##### PROVIDED DATA
/-! ## The read loop -/

/-- The loop may be cut at any read. -/
theorem readLoop_add (n m : Nat) (s : State) : readLoop (n + m) s = andThen (readLoop n s) (readLoop m) := by
  induction n generalizing s with
  | zero => rw [Nat.zero_add]; rfl
  | succ n ih =>
    rw [Nat.succ_add]
    by_cases ha : ∃ r, s.activity = .reading r
    · obtain ⟨r, ha⟩ := ha
      cases hd : srcRead s with
      | silent =>
        rw [readLoop_silent ha hd, readLoop_silent ha hd, andThen_next]
        cases m with
        | zero => rfl
        | succ m => rw [readLoop_silent ha hd]
      | failed c u => rw [readLoop_failed ha hd, readLoop_failed ha hd, andThen_next, readLoop_raise]
      | delivered o u =>
        rw [readLoop_delivered ha hd, readLoop_delivered ha hd]
        cases receive (decodeOctet r.field o) u with
        | next t => exact ih t
        | fault => rfl
        | refused => rfl
    · have h : ∀ r, s.activity ≠ .reading r := fun r e => ha ⟨r, e⟩
      rw [readLoop_not_reading h, readLoop_not_reading h, andThen_next, readLoop_not_reading h]

/-- Reads that are all delivered do what they do on a plain source, and leave the rest of the script
(20_memory.md R43). -/
theorem readLoop_delivers {n : Nat} {s t : State} (rest : List ReadAnswer)
    (hp : s.srcAnswers = List.replicate n .deliver ++ rest) (hl : n ≤ s.srcLeft)
    (hr : readLoop n (withAnswers [] s) = .next t) (ht : t.ipos = s.ipos + n) :
    readLoop n s = .next (withAnswers rest t) := by
  induction n generalizing s with
  | zero =>
    cases hr
    exact congrArg Host.Outcome.next (withAnswers_self hp).symm
  | succ n ih =>
    by_cases ha : ∃ r, s.activity = .reading r
    · obtain ⟨r, ha⟩ := ha
      have hlt : s.ipos < s.src.length := by rw [State.srcLeft] at hl; omega
      have ho : s.src[s.ipos]? = some s.src[s.ipos] := List.getElem?_eq_getElem hlt
      have hd : srcRead s = .delivered s.src[s.ipos]
          (withAnswers (List.replicate n .deliver ++ rest) { s with ipos := s.ipos + 1 }) := by
        simp [srcRead, hp, srcDeliver, ho, List.replicate_succ, withAnswers]
      have hd' : srcRead (withAnswers [] s) = .delivered s.src[s.ipos] (withAnswers [] { s with ipos := s.ipos + 1 }) :=
        srcRead_plain_some rfl ho
      rw [readLoop_delivered (by exact ha) hd', receive_withAnswers (by exact ha)] at hr
      rw [readLoop_delivered ha hd, receive_withAnswers (by exact ha)]
      cases hc : receive (decodeOctet r.field s.src[s.ipos]) { s with ipos := s.ipos + 1 } with
      | next u =>
        rw [hc, andThen_next, andThen_next] at hr
        rw [andThen_next, andThen_next]
        obtain ⟨hf, hi, -, -⟩ := receive_frame hc
        have hi : u.ipos = s.ipos + 1 := hi
        have hsrc : u.src = s.src := hf.2.2.2.1
        exact ih (s := withAnswers (List.replicate n .deliver ++ rest) u) rfl
          (by show n ≤ u.src.length - u.ipos; rw [State.srcLeft] at hl; rw [hi, hsrc]; omega) hr (by show t.ipos = u.ipos + n; omega)
      | fault => rw [hc] at hr; cases hr
      | refused => rw [hc] at hr; cases hr
    · have h : ∀ r, (withAnswers [] s).activity ≠ .reading r := fun r e => ha ⟨r, e⟩
      rw [readLoop_not_reading h] at hr
      cases hr
      have : s.ipos = s.ipos + (n + 1) := ht
      omega
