-- ==== Sys2Proof/Laws/Wire.lean ====
section
/-! SUPPORT. What is written is what is read: the groups of an integer (30_encoding.md R73, R74, R78) and the bits of
packed rows (20_memory.md R50, R54). -/

namespace Sys2Proof.Machine

/-! ## Integers -/

/-- Bit 7 of a written octet says whether more follow (40_vle.md R105). -/
theorem vleOctet_bit7 (v : Dim) (g : BitVec 3) : (vleOctet v g).getLsbD 7 = (g != 0) := by
  rw [vleOctet, BitVec.getLsbD_append]
  cases hg : (g != 0) <;> rfl

/-- The low 7 bits of a written octet are the group (40_vle.md R105). -/
theorem vleOctet_group (v : Dim) (g : BitVec 3) :
    (vleOctet v g).toNat % 128 = v.toNat / 128 ^ g.toNat % 128 := by
  have h1 : (128 : Nat) ^ g.toNat = 2 ^ (7 * g.toNat) := by rw [Nat.pow_mul]
  have h2 := Nat.mod_lt (v.toNat / 2 ^ (7 * g.toNat)) (show 0 < 128 by omega)
  rw [h1, vleOctet, BitVec.toNat_append, BitVec.toNat_setWidth, BitVec.toNat_ushiftRight, Nat.shiftRight_eq_div_pow,
    ← Nat.shiftLeft_add_eq_or_of_lt (by omega), Nat.shiftLeft_eq]
  omega

/-- A value fits `n` groups exactly if the shortest form has at most `n` octets (40_vle.md R106). -/
theorem vleLength_le_iff (v : Dim) {n : Nat} (hn : 1 ≤ n) : vleLength v ≤ n ↔ v.toNat < 128 ^ n := by
  have h1 : (128 : Nat) ^ n = 2 ^ (7 * n) := by rw [Nat.pow_mul]
  rw [h1]
  simp only [vleLength, bitlen]
  by_cases h0 : v.toNat = 0
  · rw [if_pos h0, h0]
    have := Nat.two_pow_pos (7 * n)
    omega
  · rw [if_neg h0, ← Nat.log2_lt h0]
    omega

/-- The groups of a value, read back as a number. -/
theorem foldl_groupOctets (v : Dim) (n a : Nat) (hn : n ≤ 8) :
    (groupOctets v n).foldl (fun acc o => acc * 128 + o.toNat % 128) a = a * 128 ^ n + v.toNat % 128 ^ n := by
  induction n generalizing a with
  | zero => simp [groupOctets, Nat.mod_one]
  | succ n ih =>
    rw [groupOctets_succ, List.foldl_cons, ih _ (by omega), vleOctet_group, BitVec.toNat_ofNat,
      Nat.mod_eq_of_lt (show n < 2 ^ 3 by omega), Nat.pow_succ, Nat.mod_mul, Nat.add_mul, Nat.mul_assoc,
      Nat.mul_comm 128, Nat.mul_comm (v.toNat / 128 ^ n % 128)]
    omega

/-- The octets written for a value have that value (40_vle.md R107). -/
theorem vleValue_vleOctets (v : Dim) : vleValue (vleOctets v) = v := by
  have hb := vleLength_bounds v
  have hlt := (vleLength_le_iff v hb.1).mp (Nat.le_refl _)
  apply BitVec.eq_of_toNat_eq
  rw [vleValue, vleOctets_eq, foldl_groupOctets v _ _ (by omega), Nat.zero_mul, Nat.zero_add, Nat.mod_eq_of_lt hlt,
    BitVec.toNat_ofNat, Nat.mod_eq_of_lt v.isLt]

/-- The octets of the groups form one integer (30_encoding.md R75). -/
theorem isVleInteger_groupOctets (v : Dim) (n : Nat) (hn : n < 8) : isVleInteger (groupOctets v (n + 1)) = true := by
  induction n with
  | zero =>
    rw [groupOctets_succ]
    show (!(vleOctet v (BitVec.ofNat 3 0)).getLsbD 7) = true
    rw [vleOctet_bit7]
    rfl
  | succ n ih =>
    have hg : (vleOctet v (BitVec.ofNat 3 (n + 1))).getLsbD 7 = true := by
      rw [vleOctet_bit7, bne_iff_ne]
      intro e
      have := congrArg BitVec.toNat e
      rw [BitVec.toNat_ofNat, Nat.mod_eq_of_lt (show n + 1 < 2 ^ 3 by omega)] at this
      exact absurd this (by simp)
    have := ih (by omega)
    rw [groupOctets_succ] at this
    rw [groupOctets_succ, groupOctets_succ, isVleInteger, hg, this]
    · rfl
    · simp

/-- What `VLENC v` writes is one integer (40_vle.md R107). -/
theorem isVleInteger_vleOctets (v : Dim) : isVleInteger (vleOctets v) = true := by
  have hb := vleLength_bounds v
  rw [vleOctets_eq, show vleLength v = vleLength v - 1 + 1 by omega]
  exact isVleInteger_groupOctets v _ (by omega)

/-- Octet `j` of what `VLENC v` writes is group `n-1-j` (40_vle.md R105). -/
theorem vleOctets_getElem? (v : Dim) {j : Nat} (hj : j < vleLength v) :
    (vleOctets v)[j]? = some (vleOctet v (BitVec.ofNat 3 (vleLength v - 1 - j))) := by
  rw [vleOctets, List.getElem?_map, List.getElem?_reverse (by rwa [List.length_range]), List.length_range,
    List.getElem?_range (by omega)]
  rfl

/-- The group an index stands for. -/
theorem group_index (v : Dim) (j : Nat) :
    (BitVec.ofNat 3 (vleLength v - 1 - j)).toNat = vleLength v - 1 - j := by
  have := vleLength_bounds v
  rw [BitVec.toNat_ofNat, Nat.mod_eq_of_lt (by omega)]

/-! ## Rows -/

/-- One accumulated bit of an octet. -/
theorem partialOctet_getLsbD (k : ColorKind) (m : Memory) (t : Octet) (w r j n b : Nat) (hn : n ≤ 8) (hb : b < 8) :
    (partialOctet k m t w r j n).getLsbD (7 - b) =
      decide (b < n ∧ 8 * j + b < w ∧ pixelBit k m t w r (8 * j + b) = true) := by
  induction n with
  | zero => simp [partialOctet]
  | succ n ih =>
    have hbit : (1#8 <<< (7 - n)).getLsbD (7 - b) = decide (b = n) := by
      have : n < 8 := by omega
      interval_cases n <;> interval_cases b <;> rfl
    rw [partialOctet_succ]
    by_cases hp : 8 * j + n < w ∧ pixelBit k m t w r (8 * j + n) = true
    · rw [if_pos hp, BitVec.getLsbD_or, ih (by omega), hbit, Bool.eq_iff_iff, Bool.or_eq_true, decide_eq_true_iff,
        decide_eq_true_iff, decide_eq_true_iff]
      constructor
      · rintro (⟨h1, h2⟩ | rfl)
        · exact ⟨by omega, h2⟩
        · exact ⟨by omega, hp⟩
      · rintro ⟨h1, h2⟩
        by_cases e : b = n
        · exact .inr e
        · exact .inl ⟨by omega, h2⟩
    · rw [if_neg hp, ih (by omega), Bool.eq_iff_iff, decide_eq_true_iff, decide_eq_true_iff]
      constructor
      · rintro ⟨h1, h2⟩
        exact ⟨by omega, h2⟩
      · rintro ⟨h1, h2⟩
        have : b ≠ n := by
          rintro rfl
          exact hp h2
        exact ⟨by omega, h2⟩

/-- Bit `7 - b` of octet `j` of a packed row is pixel `8j + b`, 0 past the row's end (44_pack.md R180, R181). -/
theorem packedOctet_getLsbD (k : ColorKind) (m : Memory) (t : Octet) (w r j b : Nat) (hb : b < 8) :
    (packedOctet k m t w r j).getLsbD (7 - b) =
      decide (8 * j + b < w ∧ pixelBit k m t w r (8 * j + b) = true) := by
  rw [packedOctet_eq_partial, partialOctet_getLsbD k m t w r j 8 b (Nat.le_refl _) hb, Bool.eq_iff_iff,
    decide_eq_true_iff, decide_eq_true_iff]
  exact ⟨fun h => h.2, fun h => ⟨hb, h⟩⟩

/-- Octet `j` of row `r` in the pixel data. -/
theorem packedOctets_getD {k : ColorKind} {m : Memory} {t : Octet} {w h : Dim} {r j : Nat} (hr : r < h.toNat)
    (hj : j < rowOctets w) :
    (packedOctets k m t w h).getD (r * rowOctets w + j) 0 = packedOctet k m t w.toNat r j := by
  have hlt : r * rowOctets w + j < h.toNat * rowOctets w := by
    have : (r + 1) * rowOctets w ≤ h.toNat * rowOctets w := Nat.mul_le_mul_right _ hr
    rw [Nat.succ_mul] at this
    omega
  have hd : (r * rowOctets w + j) / rowOctets w = r := by
    rw [Nat.mul_comm, Nat.mul_add_div (by omega), Nat.div_eq_of_lt hj, Nat.add_zero]
  have hm : (r * rowOctets w + j) % rowOctets w = j := by rw [Nat.mul_comm, Nat.mul_add_mod, Nat.mod_eq_of_lt hj]
  have hlen : r * rowOctets w + j < (packedOctets k m t w h).length := by rwa [packedOctets_length]
  rw [List.getD_eq_getElem _ _ hlen]
  simp only [packedOctets_eq, octetsFrom, List.getElem_map, List.getElem_range', octetAt, Nat.zero_add, Nat.one_mul,
    hd, hm]

/-- A bit of the pixel data where it stands in a source. -/
theorem streamBit_packed {k : ColorKind} {m : Memory} {t : Octet} {w h : Dim} {src tail : List Octet} {p r c : Nat}
    (hs : src.drop p = packedOctets k m t w h ++ tail) (hr : r < h.toNat) (hc : c / 8 < rowOctets w) :
    streamBit src p w r c = decide (c < w.toNat ∧ pixelBit k m t w.toNat r c = true) := by
  have hidx : src.getD (p + r * rowOctets w + c / 8) 0 = packedOctet k m t w.toNat r (c / 8) := by
    have hlt : r * rowOctets w + c / 8 < (packedOctets k m t w h).length := by
      rw [packedOctets_length]
      have : (r + 1) * rowOctets w ≤ h.toNat * rowOctets w := Nat.mul_le_mul_right _ hr
      rw [Nat.succ_mul] at this
      omega
    rw [← packedOctets_getD (k := k) (m := m) (t := t) hr hc, Nat.add_assoc, List.getD_eq_getElem?_getD,
      ← List.getElem?_drop, hs, List.getElem?_append_left hlt, ← List.getD_eq_getElem?_getD]
  rw [streamBit, hidx, packedOctet_getLsbD _ _ _ _ _ _ _ (Nat.mod_lt _ (by omega)), Nat.div_add_mod]

end Sys2Proof.Machine
end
##########
• _REQUIREMENT_: Find the lines above that contain "form" and report their number, without comment.

• _WRITTEN REPLY_: 2